Also, 2 of the 3 angle rods actually did break once I got to 25 pounds.

[deleted-71588]

The "clamping" or "fulcrum" technique in your tests will slightly alter how an engineer would interpret your data. If you simply layed both ends of the various beams on something at both ends without clamping it down and put a weight in the middle, your data represents a "free ends center load" case (the simplest one).
1) For weights that deform the beam such that the beam returns to its original position when removed, the typical representation is to specify the "span" length (distance between the inside edges of the end supports), the "depression" distance (how much the center of the beam was temporarily lowered), the weight, and the cross sectional area of the beam (the area of the material exposed at the end if it were cut perpendicular to the length of the beam), and beam density (typically weight per unit of length of the beam itself).
2) For weights that defore the beam so that it does NOT return to its original position when removed (permanently deformed), you have exceeded the "plastic elasticity" http://en.wikipedia.org/wiki/Plasticity_(physics) point and this is a type of "failure". In this case, the "parameters" are the span length, cross sectional area, beam density, and minimum weight required to permanently deform the beam.

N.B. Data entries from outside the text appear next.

-- ==== Sys2Proof/Syntax.lean ====
section
/-!
DEFINITION. The steps of the machine as syntax: one constructor of Instr per row of spec/opcode_table.json. The first
206 rows are instructions of the opcode map (R141) with their decoded operands; the other rows are the operations and
events that the device, its engines and the world outside it perform (spec/95_what_each_step_holds.md), with what
the manual leaves to timing or to the outside as arguments.
-/

namespace Sys2Proof

/-! ## Operands of instructions -/

/-- The scope ladder of R30. -/
inductive Scope where
  | team | core | quad | device | pod | system
  deriving DecidableEq, Repr

/-- The ordering semantic of R111. -/
inductive Sem where
  | relaxed | acquire | release | acqRel
  deriving DecidableEq, Repr

/-- The condition of `brp` (R149). -/
inductive Cond where
  | t | f | any | all | none | nall
  deriving DecidableEq, Repr

/-- The XP prefix word (R135). -/
structure Xp where
  sv : Bool
  so : Bool
  vc : BitVec 7
  ro : BitVec 3
  mz : Bool
  km : BitVec 3
  deriving DecidableEq, Repr

/-- The PB prefix word (R138). -/
structure Pb where
  pat : BitVec 8
  len : BitVec 3
  pr : BitVec 3
  deriving DecidableEq, Repr

/-- Two slots and three vector registers (R177, R178). -/
structure VBin where
  fsa : BitVec 4
  fs : BitVec 4
  vb : BitVec 7
  va : BitVec 7
  vd : BitVec 7
  deriving DecidableEq, Repr

/-- Two slots, a source and a destination (R177, R182, R183, R185). -/
structure VUn where
  fsa : BitVec 4
  fs : BitVec 4
  va : BitVec 7
  vd : BitVec 7
  deriving DecidableEq, Repr

/-- A compare (R179). -/
structure VCmp where
  pdst : Bool
  all : Bool
  fs : BitVec 4
  vb : BitVec 7
  va : BitVec 7
  vd : BitVec 7
  deriving DecidableEq, Repr

/-- `vclass` (R179). -/
structure VCls where
  cls : BitVec 9
  pdst : Bool
  all : Bool
  fs : BitVec 4
  va : BitVec 7
  vd : BitVec 7
  deriving DecidableEq, Repr

/-- `vsel` (R180). -/
structure VSelOps where
  vm : BitVec 7
  fs : BitVec 4
  vb : BitVec 7
  va : BitVec 7
  vd : BitVec 7
  deriving DecidableEq, Repr

/-- `vdot` and `vdota` (R181); `g` is the group length minus 1. -/
structure VDotOps where
  g : BitVec 10
  fsb : BitVec 4
  fsa : BitVec 4
  fs : BitVec 4
  vb : BitVec 7
  va : BitVec 7
  vd : BitVec 7
  deriving DecidableEq, Repr

/-- Bitwise logic (R184). -/
structure VLogic where
  fs : BitVec 4
  vb : BitVec 7
  va : BitVec 7
  vd : BitVec 7
  deriving DecidableEq, Repr

/-- Element shifts (R184): `amt` counts under `immf`, `vb` otherwise. -/
structure VShift where
  amt : BitVec 7
  immf : Bool
  fs : BitVec 4
  vb : BitVec 7
  va : BitVec 7
  vd : BitVec 7
  deriving DecidableEq, Repr

/-- `vcvt` (R185); `from32` and `to32` are F / 32 and T / 32. -/
structure VCvt where
  from32 : BitVec 5
  to32 : BitVec 5
  fsa : BitVec 4
  fs : BitVec 4
  va : BitVec 7
  vd : BitVec 7
  deriving DecidableEq, Repr

/-- `vgetx` and `vsetx` (R190): a slice of thread `idx`, or element `idx` under `elt`. -/
structure VElt where
  elt : Bool
  idx : BitVec 11
  fs : BitVec 4
  v : BitVec 7
  x : BitVec 5
  deriving DecidableEq, Repr

/-- `vrot` (R189). -/
structure VRotOps where
  n : BitVec 10
  wrap : Bool
  va : BitVec 7
  vd : BitVec 7
  deriving DecidableEq, Repr

/-- A thread-view load or store (R194, R196). -/
structure MemOps where
  off : BitVec 24
  cache : BitVec 2
  sem : Sem
  sco : Scope
  base : BitVec 5
  reg : BitVec 7
  deriving DecidableEq, Repr

/-- A packed load or store (R199). -/
structure PackOps where
  off : BitVec 24
  cache : BitVec 2
  fs : BitVec 4
  base : BitVec 5
  reg : BitVec 7
  deriving DecidableEq, Repr

/-- `ldx` and `stx` (R198). -/
structure XMemOps where
  off : BitVec 24
  cache : BitVec 2
  sx : Bool
  size : BitVec 2
  sem : Sem
  sco : Scope
  base : BitVec 5
  x : BitVec 5
  deriving DecidableEq, Repr

/-- A scratchpad access (R202); `pitch` is log2 of the pitch, for `sldt`. -/
structure ScrOps where
  off : BitVec 24
  pitch : BitVec 4
  swz : BitVec 3
  base : BitVec 5
  reg : BitVec 7
  deriving DecidableEq, Repr

/-- `icinv` and `dcinv` (R204). -/
structure InvOps where
  off : BitVec 24
  sco : Scope
  base : BitVec 5
  x : BitVec 5
  deriving DecidableEq, Repr

/-- A format-A access (R194). -/
structure AOps where
  off : BitVec 23
  wid : BitVec 3
  sem : Sem
  sco : Scope
  base : BitVec 5
  va : BitVec 7
  vd : BitVec 7
  deriving DecidableEq, Repr

/-- `tmma` (R237). -/
structure MmaOps where
  popb : Bool
  popa : Bool
  boff : BitVec 4
  aoff : BitVec 4
  tid : BitVec 8
  fsb : BitVec 4
  fsa : BitVec 4
  qb : BitVec 5
  qa : BitVec 5
  td : BitVec 4
  deriving DecidableEq, Repr

/-- `tld` (R240). -/
structure TldOps where
  row0 : BitVec 5
  fs : BitVec 4
  t : BitVec 4
  vd : BitVec 7
  deriving DecidableEq, Repr

/-- `tst` (R241). -/
structure TstOps where
  off : BitVec 24
  cache : BitVec 2
  fs : BitVec 4
  base : BitVec 5
  t : BitVec 4
  deriving DecidableEq, Repr

/-! ## Operands of operations and events -/

/-- A team of the package: core, block slot and team index (R11, R38). -/
structure TeamId where
  core : Nat
  slot : Nat
  team : Nat
  deriving DecidableEq, Repr

/-- What an access asks of its translation (R357, ACC). -/
inductive Acc where
  | read | write | fetch | rmw
  deriving DecidableEq, Repr

/-- The read-modify-write operations of a home (R205, R206). -/
inductive Rmw where
  | add | and | or | xor | min | max | minu | maxu | swap | cas
  deriving DecidableEq, Repr

/-- What one request asks of a home: a read, a write of bits, an atomic (returning the old value), a reduction, or
an ostler operation (R93, R207–R212). -/
inductive ReqKind where
  | read
  | write
  | atomic (op : Rmw)
  | red (op : Rmw)
  | cas4 (n : Nat)
  | enq
  | run
  deriving DecidableEq, Repr

/-- One request to a home: bits [lo + len − 1 : lo] of the aligned 8-byte word at `pa` (R113, R408). `words` carries
the expected and new words of a cas4, the node's address of an enq, or the code of a routine. -/
structure HomeReq where
  kind : ReqKind
  pa : Nat
  lo : Nat
  len : Nat
  a : Word
  b : Word
  words : List Word
  cmp : Bool
  key : Nat
  secure : Bool
  deriving DecidableEq, Repr

/-- The Relser routing extension (R319). -/
structure PktHdr where
  sinc : BitVec 16
  dinc : BitVec 16
  rly : BitVec 4
  rv : Bool
  esc : Bool
  vc : BitVec 2
  tag : BitVec 12
  deriving DecidableEq, Repr

/-- What a target or a host answers: one word per request, or an error by the OP code of R362. -/
structure Resp where
  vals : List Word
  err : Option Nat
  deriving DecidableEq, Repr

/-- What a packet carries: requests to one line; an answer; an announced incarnation; or the halter with its generation (R319,
R321, R322, R373, R408). -/
inductive Body where
  | req (rs : List HomeReq)
  | resp (r : Resp)
  | announce
  | halter (gen : Nat)
  deriving DecidableEq, Repr

/-- A packet: its extension, source, target and contents. -/
structure Packet where
  hdr : PktHdr
  src : Nat
  dst : Nat
  body : Body
  deriving DecidableEq, Repr

/-- The requests of a packet. -/
def Packet.reqs (p : Packet) : List HomeReq :=
  match p.body with
  | .req rs => rs
  | _ => []

/-- An inbound access of a host or a drive (R308, R309). -/
inductive HostReq where
  | read (len : Nat)
  | write (bytes : List Byte) (relaxedOrdering : Bool)
  | fetchAdd (size : Nat) (v : Word)
  | swap (size : Nat) (v : Word)
  | cas (size : Nat) (cmp : Word) (new : Word)
  deriving DecidableEq, Repr

/-- The instance of a barrier (R158, R159): a block slot's, or an id of a quad, of the device or of a pod group. -/
inductive BarRef where
  | core (core slot : Nat)
  | quad (quad id : Nat)
  | device (id : Nat)
  | pod (group id : Nat)
  deriving DecidableEq, Repr

/-- An event counter (R325, R327). -/
inductive CounterRef where
  | core (core n : Nat)
  | l2 (slice n : Nat)
  | port (port n : Nat)
  deriving DecidableEq, Repr

/-- Where a cell suffers an error that ECC cannot correct (R361). -/
inductive ErrSite where
  | l1 (core : Nat) (line : Nat)
  | l1i (core : Nat) (line : Nat)
  | rdc (die : Nat) (line : Nat)
  | coreTlb (core : Nat) (entry : Nat)
  | quadTlb (quad : Nat) (entry : Nat)
  | rangeTlb (quad : Nat) (entry : Nat)
  | l2Clean (line : Nat)
  | l2Dirty (line : Nat)
  | dram (line : Nat)
  | lineTag (line : Nat) (tag : BitVec 4)
  | register (t : TeamId) (reg slot : Nat)
  | scratch (core word : Nat)
  | accumulator (core tile elem : Nat)
  | strip (core : Nat) (b : Bool) (stream pos : Nat)
  | frame (t : TeamId)
  | paddock (core slot : Nat)
  | cxCell (quad row col : Nat)
  | cxRow (quad row : Nat)
  | cxTrail (quad entry : Nat)
  deriving DecidableEq, Repr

If you clamped both ends of the beam to the end supports, you may have a different case (more complicated). If the clamping force was such that the beam end deformed permanently, you have "crush" failure. If the clamping force was sufficient to prevent the top of the beam from moving , you have a "pocket end center load" case. This case typically will hold more weight with less center deflection because it requires the top of the beam at the ends to stretch and at the middle to compress while the bottom of the beam at the ends to compress and the middle to stretch. In the free end case, the ends of the beam are not constrained so the ends do not have to deform to allow the middle to compress on the top and stretch on the bottom.

For cases where there is only temporary deforming, the typical engineering approach is to determine the weight per unit length that a beam can support with precisely span/360 of deflection. Then when comparing two different beam types, the engineer will use some "cost" function that involves the weight of the beams and/or amount of material. The weight of the beams used in a design add cost in several ways. You have to move the material from where it is made / processed to the construction site. You have to move it from the site delivery point to the position it occupies in the application. The weight of the beam has to rest on other structures and ultimately on some "footing" and soil. The heavier the structure, the bigger the footings and soil area required to support it. From a production standpoint, if the material is extruded or molded, the amount of raw material and the cost of the material per volume used affects the cost so coming up with a cross section shape appropriate to the applications with the least amount of material for typical loads is appropriate.

For your project, you will have to come up with your own "cost" or "comparison" function.

Hope this helps.